Автомобиль катился по темной аллее. Проезжая мимо павильона, Арсений не удержался, сбавил скорость. Яркий электрический свет выплескивался из павильона в темноту парка, разбавляя ее, делая чуть менее темной, чуть более прозрачной. В этой разбавленной темноте человеческая фигура была почти не заметна, если бы Арсений смотрел в этот момент на дорогу, а не на павильон, то не увидел бы ровным счетом ничего. А так... Темная фигура, не понять, мужская или женская, метнулась в глубину парка, растворилась в ночи. Не Марта и не садовник. Этим двоим так быстро до павильона не добраться. В таком случае кто? Ната сказала, что всех отослала. Всех ли?

Впереди, где‑то совсем близко, громко взревел мотор – таинственный незнакомец спешным порядком уносил ноги. Арсений уже было втопил в пол педаль газа, но в самый последний момент передумал. Какой смысл гоняться неизвестно за кем?! Нужно быть последовательным.

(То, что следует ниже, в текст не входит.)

/-- One above the highest v register that the word names, the far registers of pairs, quads and spans included (R44 item
2.5, R216, R351, R363, R375, R405); 0 where it names none. The spans of `ATTR` and `BARY` results are checked at issue
(R402), and that of `VMV` with its payload. -/
def topReg : Instr → Nat
  | .brx a => a.topV 1
  | .add d a b => max (d.topV 1) (max (a.topV 1) (b.topV 1))
  | .sub d a b => max (d.topV 1) (max (a.topV 1) (b.topV 1))
  | .mul d a b => max (d.topV 1) (max (a.topV 1) (b.topV 1))
  | .mulhS32 d a b => max (d.topV 1) (max (a.topV 1) (b.topV 1))
  | .mulhN32 d a b => max (d.topV 1) (max (a.topV 1) (b.topV 1))
  | .mad d a b => max (d.topV 1) (max (a.topV 1) (b.topV 1))
  | .divS32 d a b => max (d.topV 1) (max (a.topV 1) (b.topV 1))
  | .divN32 d a b => max (d.topV 1) (max (a.topV 1) (b.topV 1))
  | .remS32 d a b => max (d.topV 1) (max (a.topV 1) (b.topV 1))
  | .remN32 d a b => max (d.topV 1) (max (a.topV 1) (b.topV 1))
  | .minS32 d a b => max (d.topV 1) (max (a.topV 1) (b.topV 1))
  | .minN32 d a b => max (d.topV 1) (max (a.topV 1) (b.topV 1))
  | .maxS32 d a b => max (d.topV 1) (max (a.topV 1) (b.topV 1))
  | .maxN32 d a b => max (d.topV 1) (max (a.topV 1) (b.topV 1))
  | .abs d a => max (d.topV 1) (a.topV 1)
  | .neg d a => max (d.topV 1) (a.topV 1)
  | .and d a b => max (d.topV 1) (max (a.topV 1) (b.topV 1))
  | .or d a b => max (d.topV 1) (max (a.topV 1) (b.topV 1))
  | .xor d a b => max (d.topV 1) (max (a.topV 1) (b.topV 1))
  | .not d a => max (d.topV 1) (a.topV 1)
  | .shl d a b => max (d.topV 1) (max (a.topV 1) (b.topV 1))
  | .shr d a b => max (d.topV 1) (max (a.topV 1) (b.topV 1))
  | .sha d a b => max (d.topV 1) (max (a.topV 1) (b.topV 1))
  | .rot d a b => max (d.topV 1) (max (a.topV 1) (b.topV 1))
  | .bfeS32 d a b => max (d.topV 1) (max (a.topV 1) (b.topV 1))
  | .bfeN32 d a b => max (d.topV 1) (max (a.topV 1) (b.topV 1))
  | .bfi d a b => max (d.topV 1) (max (a.topV 1) (b.topV 1))
  | .popc d a => max (d.topV 1) (a.topV 1)
  | .clz d a => max (d.topV 1) (a.topV 1)
  | .brev d a => max (d.topV 1) (a.topV 1)
  | .mov d a => max (d.topV 1) (a.topV 1)
  | .sel _ d a b => max (d.topV 1) (max (a.topV 1) (b.topV 1))
  | .addImm d a _ => max (d.topV 1) (a.topV 1)
  | .mulImm d a _ => max (d.topV 1) (a.topV 1)
  | .andImm d a _ => max (d.topV 1) (a.topV 1)
  | .orImm d a _ => max (d.topV 1) (a.topV 1)
  | .xorImm d a _ => max (d.topV 1) (a.topV 1)
  | .shlImm d a _ => max (d.topV 1) (a.topV 1)
  | .shrImm d a _ => max (d.topV 1) (a.topV 1)
  | .movi d _ => d.topV 1
  | .add64 d a b => max (d.topV 2) (max (a.topV 2) (b.topV 2))
  | .sub64 d a b => max (d.topV 2) (max (a.topV 2) (b.topV 2))
  | .mul64 d a b => max (d.topV 2) (max (a.topV 2) (b.topV 2))
  | .lea _ d a b => max (d.topV 2) (max (a.topV 2) (b.topV 1))
  | .sextS8 d a => max (d.topV 2) (a.topV 1)
  | .sextS16 d a => max (d.topV 2) (a.topV 1)
  | .sextS32 d a => max (d.topV 2) (a.topV 1)
  | .zextN8 d a => max (d.topV 2) (a.topV 1)
  | .zextN16 d a => max (d.topV 2) (a.topV 1)
  | .zextN32 d a => max (d.topV 2) (a.topV 1)
  | .icmpEq _ a b => max (a.topV 1) (b.topV 1)
  | .icmpNe _ a b => max (a.topV 1) (b.topV 1)
  | .icmpLtS32 _ a b => max (a.topV 1) (b.topV 1)
  | .icmpLeS32 _ a b => max (a.topV 1) (b.topV 1)
  | .icmpGtS32 _ a b => max (a.topV 1) (b.topV 1)
  | .icmpGeS32 _ a b => max (a.topV 1) (b.topV 1)
  | .icmpLtN32 _ a b => max (a.topV 1) (b.topV 1)
  | .icmpLeN32 _ a b => max (a.topV 1) (b.topV 1)
  | .icmpGtN32 _ a b => max (a.topV 1) (b.topV 1)
  | .icmpGeN32 _ a b => max (a.topV 1) (b.topV 1)
  | .fcmpEqF32 _ a b => max (a.topV 1) (b.topV 1)
  | .fcmpNeF32 _ a b => max (a.topV 1) (b.topV 1)
  | .fcmpLtF32 _ a b => max (a.topV 1) (b.topV 1)
  | .fcmpLeF32 _ a b => max (a.topV 1) (b.topV 1)
  | .fcmpGtF32 _ a b => max (a.topV 1) (b.topV 1)
  | .fcmpGeF32 _ a b => max (a.topV 1) (b.topV 1)
  | .fcmpUnF32 _ a b => max (a.topV 1) (b.topV 1)
  | .fcmpOrdF32 _ a b => max (a.topV 1) (b.topV 1)
  | .pmovPv d => d.topV 1
  | .pmovVp a => a.topV 1
  | .voteBallot d _ => d.topV 1
  | .mfs d _ => d.topV 1
  | .mts _ a => a.topV 1
  | .clk d => d.topV 2
  | .faddF32 d a b => max (d.topV 1) (max (a.topV 1) (b.topV 1))
  | .faddF16x2 d a b => max (d.topV 1) (max (a.topV 1) (b.topV 1))
  | .faddBf16x2 d a b => max (d.topV 1) (max (a.topV 1) (b.topV 1))
  | .fsubF32 d a b => max (d.topV 1) (max (a.topV 1) (b.topV 1))
  | .fsubF16x2 d a b => max (d.topV 1) (max (a.topV 1) (b.topV 1))
  | .fsubBf16x2 d a b => max (d.topV 1) (max (a.topV 1) (b.topV 1))
  | .fmulF32 d a b => max (d.topV 1) (max (a.topV 1) (b.topV 1))
  | .fmulF16x2 d a b => max (d.topV 1) (max (a.topV 1) (b.topV 1))
  | .fmulBf16x2 d a b => max (d.topV 1) (max (a.topV 1) (b.topV 1))
  | .fminF32 d a b => max (d.topV 1) (max (a.topV 1) (b.topV 1))
  | .fminF16x2 d a b => max (d.topV 1) (max (a.topV 1) (b.topV 1))
  | .fminBf16x2 d a b => max (d.topV 1) (max (a.topV 1) (b.topV 1))
  | .fmaxF32 d a b => max (d.topV 1) (max (a.topV 1) (b.topV 1))
  | .fmaxF16x2 d a b => max (d.topV 1) (max (a.topV 1) (b.topV 1))
  | .fmaxBf16x2 d a b => max (d.topV 1) (max (a.topV 1) (b.topV 1))
  | .fabsF32 d a => max (d.topV 1) (a.topV 1)
  | .fabsF16x2 d a => max (d.topV 1) (a.topV 1)
  | .fabsBf16x2 d a => max (d.topV 1) (a.topV 1)
  | .fnegF32 d a => max (d.topV 1) (a.topV 1)
  | .fnegF16x2 d a => max (d.topV 1) (a.topV 1)
  | .fnegBf16x2 d a => max (d.topV 1) (a.topV 1)
  | .fdivF32 d a b => max (d.topV 1) (max (a.topV 1) (b.topV 1))
  | .fsqrtF32 d a => max (d.topV 1) (a.topV 1)
  | .frndF32 d a => max (d.topV 1) (a.topV 1)
  | .ffractF32 d a => max (d.topV 1) (a.topV 1)
  | .fmaF32 d a b c => max (d.toNat + 1) (max (a.toNat + 1) (max (b.toNat + 1) (c.toNat + 1)))
  | .fmsF32 d a b c => max (d.toNat + 1) (max (a.toNat + 1) (max (b.toNat + 1) (c.toNat + 1)))
  | .fnmaF32 d a b c => max (d.toNat + 1) (max (a.toNat + 1) (max (b.toNat + 1) (c.toNat + 1)))
  | .fclampF32 d a b c => max (d.toNat + 1) (max (a.toNat + 1) (max (b.toNat + 1) (c.toNat + 1)))
  | .fmaF16x2 d a b c => max (d.toNat + 1) (max (a.toNat + 1) (max (b.toNat + 1) (c.toNat + 1)))
  | .fmaBf16x2 d a b c => max (d.toNat + 1) (max (a.toNat + 1) (max (b.toNat + 1) (c.toNat + 1)))
  | .fmsF16x2 d a b c => max (d.toNat + 1) (max (a.toNat + 1) (max (b.toNat + 1) (c.toNat + 1)))
  | .fmsBf16x2 d a b c => max (d.toNat + 1) (max (a.toNat + 1) (max (b.toNat + 1) (c.toNat + 1)))
  | .frcpF32 d a _ => max (d.topV 1) (a.topV 1)
  | .frsqF32 d a _ => max (d.topV 1) (a.topV 1)
  | .fexp2F32 d a _ => max (d.topV 1) (a.topV 1)
  | .flog2F32 d a _ => max (d.topV 1) (a.topV 1)
  | .fsinF32 d a _ => max (d.topV 1) (a.topV 1)
  | .fcosF32 d a _ => max (d.topV 1) (a.topV 1)
  | .cvtF32S32 d a => max (d.topV 1) (a.topV 1)
  | .cvtF32N32 d a => max (d.topV 1) (a.topV 1)
  | .cvtS32F32 d a => max (d.topV 1) (a.topV 1)
  | .cvtN32F32 d a => max (d.topV 1) (a.topV 1)
  | .cvtF16F32 d a => max (d.topV 1) (a.topV 1)
  | .cvtF32F16 d a _ => max (d.topV 1) (a.topV 1)
  | .cvtBf16F32 d a => max (d.topV 1) (a.topV 1)
  | .cvtF32Bf16 d a _ => max (d.topV 1) (a.topV 1)
  | .cvtF16x2F32 d a b => max (d.topV 1) (max (a.topV 1) (b.topV 1))
  | .cvtBf16x2F32 d a b => max (d.topV 1) (max (a.topV 1) (b.topV 1))
  | .cvtF32S64 d a => max (d.topV 1) (a.topV 2)
  | .cvtS64F32 d a => max (d.topV 2) (a.topV 1)
  | .cvtkK8F32 d a _ _ => max (d.topV 1) (a.topV 1)
  | .cvtkF32K8 d a _ _ => max (d.topV 1) (a.topV 1)
  | .qntK8 d a _ _ => max (d.topV 1) (a.topV 2)
  | .qntS8 d a _ _ => max (d.topV 1) (a.topV 2)
  | .dqntK8 d a _ _ => max (d.topV 1) (a.topV 1)
  | .dqntS8 d a _ _ => max (d.topV 1) (a.topV 1)
  | .packB8 d a b => max (d.topV 1) (max (a.topV 1) (b.topV 1))
  | .packB16 d a b => max (d.topV 1) (max (a.topV 1) (b.topV 1))
  | .unpackS8 d a _ => max (d.topV 1) (a.topV 1)
  | .unpackN8 d a _ => max (d.topV 1) (a.topV 1)
  | .unpackS16 d a _ => max (d.topV 1) (a.topV 1)
  | .unpackN16 d a _ => max (d.topV 1) (a.topV 1)
  | .xget d a b => max (d.topV 1) (max (a.topV 1) (b.topV 1))
  | .xshiftUp d a b => max (d.topV 1) (max (a.topV 1) (b.topV 1))
  | .xshiftDn d a b => max (d.topV 1) (max (a.topV 1) (b.topV 1))
  | .xscanAddS32 d a => max (d.topV 1) (a.topV 1)
  | .xscanAddF32 d a => max (d.topV 1) (a.topV 1)
  | .xscanMinS32 d a => max (d.topV 1) (a.topV 1)
  | .xscanMaxS32 d a => max (d.topV 1) (a.topV 1)
  | .xscanMinF32 d a => max (d.topV 1) (a.topV 1)
  | .xscanMaxF32 d a => max (d.topV 1) (a.topV 1)
  | .xredAddS32 d a => max (d.topV 1) (a.topV 1)
  | .xredAddF32 d a => max (d.topV 1) (a.topV 1)
  | .xredMinS32 d a => max (d.topV 1) (a.topV 1)
  | .xredMaxS32 d a => max (d.topV 1) (a.topV 1)
  | .xredMinF32 d a => max (d.topV 1) (a.topV 1)
  | .xredMaxF32 d a => max (d.topV 1) (a.topV 1)
  | .xmatch d a => max (d.topV 1) (a.topV 1)
  | .xbcast d a => max (d.topV 1) (a.topV 1)
  | .xquadH d a => max (d.topV 1) (a.topV 1)
  | .xquadV d a => max (d.topV 1) (a.topV 1)
  | .xquadD d a => max (d.topV 1) (a.topV 1)
  | .tmovToRegister d t _ _ _ _ => max (d.topV 1) (32 * t.toNat + 32)
  | .tmovToSlice a t _ _ _ _ => max (a.topV 1) (32 * t.toNat + 32)
  | .ttr t => 32 * t.toNat + 32
  | .ldS8 _ d base x => max (d.toNat + 1) (max (base.topV 2) (idxTop base x))
  | .ldN8 _ d base x => max (d.toNat + 1) (max (base.topV 2) (idxTop base x))
  | .ldS16 _ d base x => max (d.toNat + 1) (max (base.topV 2) (idxTop base x))
  | .ldN16 _ d base x => max (d.toNat + 1) (max (base.topV 2) (idxTop base x))
  | .ldB32 _ d base x => max (d.toNat + 1) (max (base.topV 2) (idxTop base x))
  | .ldB64 _ d base x => max (d.toNat + 2) (max (base.topV 2) (idxTop base x))
  | .ldB128 _ d base x => max (d.toNat + 4) (max (base.topV 2) (idxTop base x))
  | .ldtB32 _ d base x => max (d.toNat + 1) (max (base.topV 1) (idxTop base x))
  | .ldtB64 _ d base x => max (d.toNat + 2) (max (base.topV 1) (idxTop base x))
  | .ldtB128 _ d base x => max (d.toNat + 4) (max (base.topV 1) (idxTop base x))
  | .vmvK8 _ d base x => max (d.toNat + 1) (max (base.topV 2) (idxTop base x))
  | .vmvBf16 _ d base x => max (d.toNat + 1) (max (base.topV 2) (idxTop base x))
  | .vmvF32 _ d base x => max (d.toNat + 1) (max (base.topV 2) (idxTop base x))
  | .stB8 d base x => max (d.topV 1) (max (base.topV 2) (idxTop base x))
  | .stB16 d base x => max (d.topV 1) (max (base.topV 2) (idxTop base x))
  | .stB32 d base x => max (d.topV 1) (max (base.topV 2) (idxTop base x))
  | .stB64 d base x => max (d.topV 2) (max (base.topV 2) (idxTop base x))
  | .stB128 d base x => max (d.topV 4) (max (base.topV 2) (idxTop base x))
  | .sttB32 d base x => max (d.topV 1) (max (base.topV 1) (idxTop base x))
  | .sttB64 d base x => max (d.topV 2) (max (base.topV 1) (idxTop base x))
  | .sttB128 d base x => max (d.topV 4) (max (base.topV 1) (idxTop base x))
  | .atomAddS32 _ d data base => max (d.toNat + 1) (max (data.toNat + 1) (base.topV 2))
  | .atomAddF32 _ d data base => max (d.toNat + 1) (max (data.toNat + 1) (base.topV 2))
  | .atomMinS32 _ d data base => max (d.toNat + 1) (max (data.toNat + 1) (base.topV 2))
  | .atomMinN32 _ d data base => max (d.toNat + 1) (max (data.toNat + 1) (base.topV 2))
  | .atomMaxS32 _ d data base => max (d.toNat + 1) (max (data.toNat + 1) (base.topV 2))
  | .atomMaxN32 _ d data base => max (d.toNat + 1) (max (data.toNat + 1) (base.topV 2))
  | .atomAndB32 _ d data base => max (d.toNat + 1) (max (data.toNat + 1) (base.topV 2))
  | .atomOrB32 _ d data base => max (d.toNat + 1) (max (data.toNat + 1) (base.topV 2))
  | .atomXorB32 _ d data base => max (d.toNat + 1) (max (data.toNat + 1) (base.topV 2))
  | .atomExchB32 _ d data base => max (d.toNat + 1) (max (data.toNat + 1) (base.topV 2))
  | .atomCasB32 _ d data base => max (d.toNat + 1) (max (data.toNat + 2) (base.topV 2))
  | .atomAddS64 _ d data base => max (d.toNat + 2) (max (data.toNat + 2) (base.topV 2))
  | .atomExchB64 _ d data base => max (d.toNat + 2) (max (data.toNat + 2) (base.topV 2))
  | .atomCasB64 _ d data base => max (d.toNat + 2) (max (data.toNat + 4) (base.topV 2))
  | .atomAddS32Noret data base => max (data.toNat + 1) (base.topV 2)
  | .atomAddF32Noret data base => max (data.toNat + 1) (base.topV 2)
  | .atomMinS32Noret data base => max (data.toNat + 1) (base.topV 2)
  | .atomMinN32Noret data base => max (data.toNat + 1) (base.topV 2)
  | .atomMaxS32Noret data base => max (data.toNat + 1) (base.topV 2)
  | .atomMaxN32Noret data base => max (data.toNat + 1) (base.topV 2)
  | .atomAndB32Noret data base => max (data.toNat + 1) (base.topV 2)
  | .atomOrB32Noret data base => max (data.toNat + 1) (base.topV 2)
  | .atomXorB32Noret data base => max (data.toNat + 1) (base.topV 2)
  | .atomAddS64Noret data base => max (data.toNat + 2) (base.topV 2)
  | .atomtAddS32 _ d data base => max (d.toNat + 1) (max (data.toNat + 1) (base.topV 1))
  | .atomtMinS32 _ d data base => max (d.toNat + 1) (max (data.toNat + 1) (base.topV 1))
  | .atomtMaxS32 _ d data base => max (d.toNat + 1) (max (data.toNat + 1) (base.topV 1))
  | .atomtExchB32 _ d data base => max (d.toNat + 1) (max (data.toNat + 1) (base.topV 1))
  | .atomtCasB32 _ d data base => max (d.toNat + 1) (max (data.toNat + 2) (base.topV 1))
  | .atomtAddF32 _ d data base => max (d.toNat + 1) (max (data.toNat + 1) (base.topV 1))
  | .rbset _ m => m.topV 1
  | .rbjoin _ m => m.topV 1
  | .tbar _ m => m.topV 1
  | .cbar _ m => m.topV 1
  | .gbar _ m => m.topV 1
  | .cvsign _ m _ => m.topV 1
  | .ringwait _ _ _ m => m.topV 1
  | .ringpass _ _ _ m => m.topV 1
  | .ovq d _ => d.topV 1
  | .talloc _ a _ => a.topV 1
  | .tpres d _ => d.topV 1
  | .cpy _ q _ _ => q.topV 4
  | .cpyg _ q _ => q.topV 4
  | .cpst _ q _ _ => q.topV 4
  | .cpfill _ a _ => a.topV 1
  | .msignReg _ v => v.toNat + 32
  | .msignSlice _ t _ _ _ => 32 * t.toNat + 32
  | .msignReReg _ v => v.toNat + 32
  | .msignReSlice _ t _ _ _ => 32 * t.toNat + 32
  | .accld v _ _ _ _ => v.toNat + 16
  | .accst v _ _ _ => v.toNat + 16
  | .bpush a b _ => max (a.toNat + 8) (b.topV 1)
  | .bpop d a b _ => max (d.toNat + 8) (max (a.topV 1) (b.topV 1))
  | .cont a b => max (a.toNat + 8) (b.topV 1)
  | .bflush b => b.topV 1
  | .bquery d b _ => max (d.topV 1) (b.topV 1)
  | .wgpush a b _ => max (a.toNat + 8) (b.topV 1)
  | .mesh d a b _ => max (d.topV 2) (max (a.topV 1) (b.topV 2))
  | .fseal d _ => d.topV 2
  | .fwait d a => max (d.topV 2) (a.topV 1)
  | .attr d a b _ => max (d.toNat + 1) (max (a.toNat + 8) (b.topV 1))
  | .attrD d a b _ => max (d.toNat + 1) (max (a.toNat + 8) (b.topV 1))
  | .bary d a _ => max (d.toNat + 1) (a.toNat + 8)
  | .smp d a b _ => max (d.toNat + 5) (max (a.toNat + 6) (b.topV 2))
  | .rldB32 _ d base x => max (d.toNat + 1) (max (base.topV 2) (idxTop base x))
  | .rldB64 _ d base x => max (d.toNat + 2) (max (base.topV 2) (idxTop base x))
  | .rldB128 _ d base x => max (d.toNat + 4) (max (base.topV 2) (idxTop base x))
  | .rstB32 d base x => max (d.topV 1) (max (base.topV 2) (idxTop base x))
  | .rstB64 d base x => max (d.topV 2) (max (base.topV 2) (idxTop base x))
  | .rstB128 d base x => max (d.topV 4) (max (base.topV 2) (idxTop base x))
  | .ratomAddS32 _ d base x => max (d.toNat + 1) (max (base.topV 2) (idxTop base x))
  | .ratomAddS64 _ d base x => max (d.toNat + 2) (max (base.topV 2) (idxTop base x))
  | .ratomExchB64 _ d base x => max (d.toNat + 2) (max (base.topV 2) (idxTop base x))
  | .ratomCasB64 _ d base x => max (d.toNat + 4) (max (base.topV 2) (idxTop base x))
  | .cwait _ d => d.topV 1
  | _ => 0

– Домой, – повторил он, ни к кому конкретно не обращаясь. – Нам тут больше делать нечего.

 

Творец, 1925 год (Каллиопа)

 

– Саввушка, а что ж ты щи пустые кушаешь? – На затылок легла мягкая рука, заскользила вниз по шее, царапнула кожу острыми ноготками. – Я вот сейчас тебе сметанки принесу.

Прасковья убрала руку, но вместо того чтобы сходить за обещанной сметанкой, с мечтательным вздохом присела на соседний стул. Пышная грудь ее аппетитно колыхнулась, и Савва тут же забыл и про щи, и про сметану.

Она была совершенно особенной – Прасковья Пирогова, его новая муза. Без нее в этой дикой, истерзанной Гражданской войной стране Савва не выжил бы, пропал бы непременно, сгорел в истовом и безрассудном огне перемен.

Сколько раз он уже пожалел, что поддался глупейшему душевному порыву, что благополучной Франции предпочел Россию, которую уже и вспоминал‑то с трудом.

Отечество... Воздух отечества оказался горьким, пропитанным страхом и пороховым дымом. Савва, еще не до конца оправившийся от физического и душевного нездоровья, попал из огня да в полымя.

Родители умерли еще четыре года назад, отчий дом сгорел в горниле революции так же, как сгорело в огне прошлое Саввы. Жизнь нужно было начинать с нового листа. Не жить, а выживать, бороться за каждый прожитый день, кулаками доказывать свое право называться человеком. Если бы не драгоценности Адели, Савва непременно пропал бы еще в первые месяцы после возвращения. Рубиновый браслет ушел на то, чтобы выправить новые документы и новую биографию. Отныне он Савелий Стрельников, бывший красноармеец, грудью защищавший родину от вражеских интервентов, контуженый и чудом выживший. Отныне Париж останется в памяти лишь сладким сном. Савва готов смириться и измениться. Он привыкнет к новому миру и новому себе. Но как отказаться от мечты, от дела всей своей жизни?!

Савве повезло, когда от драгоценностей Адели остались только воспоминания, когда из всех сокровищ на дне истрепанной дорожной сумки уцелели лишь картины Амедео да пара его собственных работ, он нашел тех, кого искал, – единомышленников!

Наполовину содранная шпаной афиша звала на художественную выставку. Ассоциация художников революционной России! Господи, какое дикое, какое претенциозное название! В Париже он привык к изяществу форм и простоте изложения, но Москва – это, увы, не Париж. К черту революцию и к черту Россию! Он идет на выставку ХУДОЖНИКОВ! Он идет на встречу с судьбой!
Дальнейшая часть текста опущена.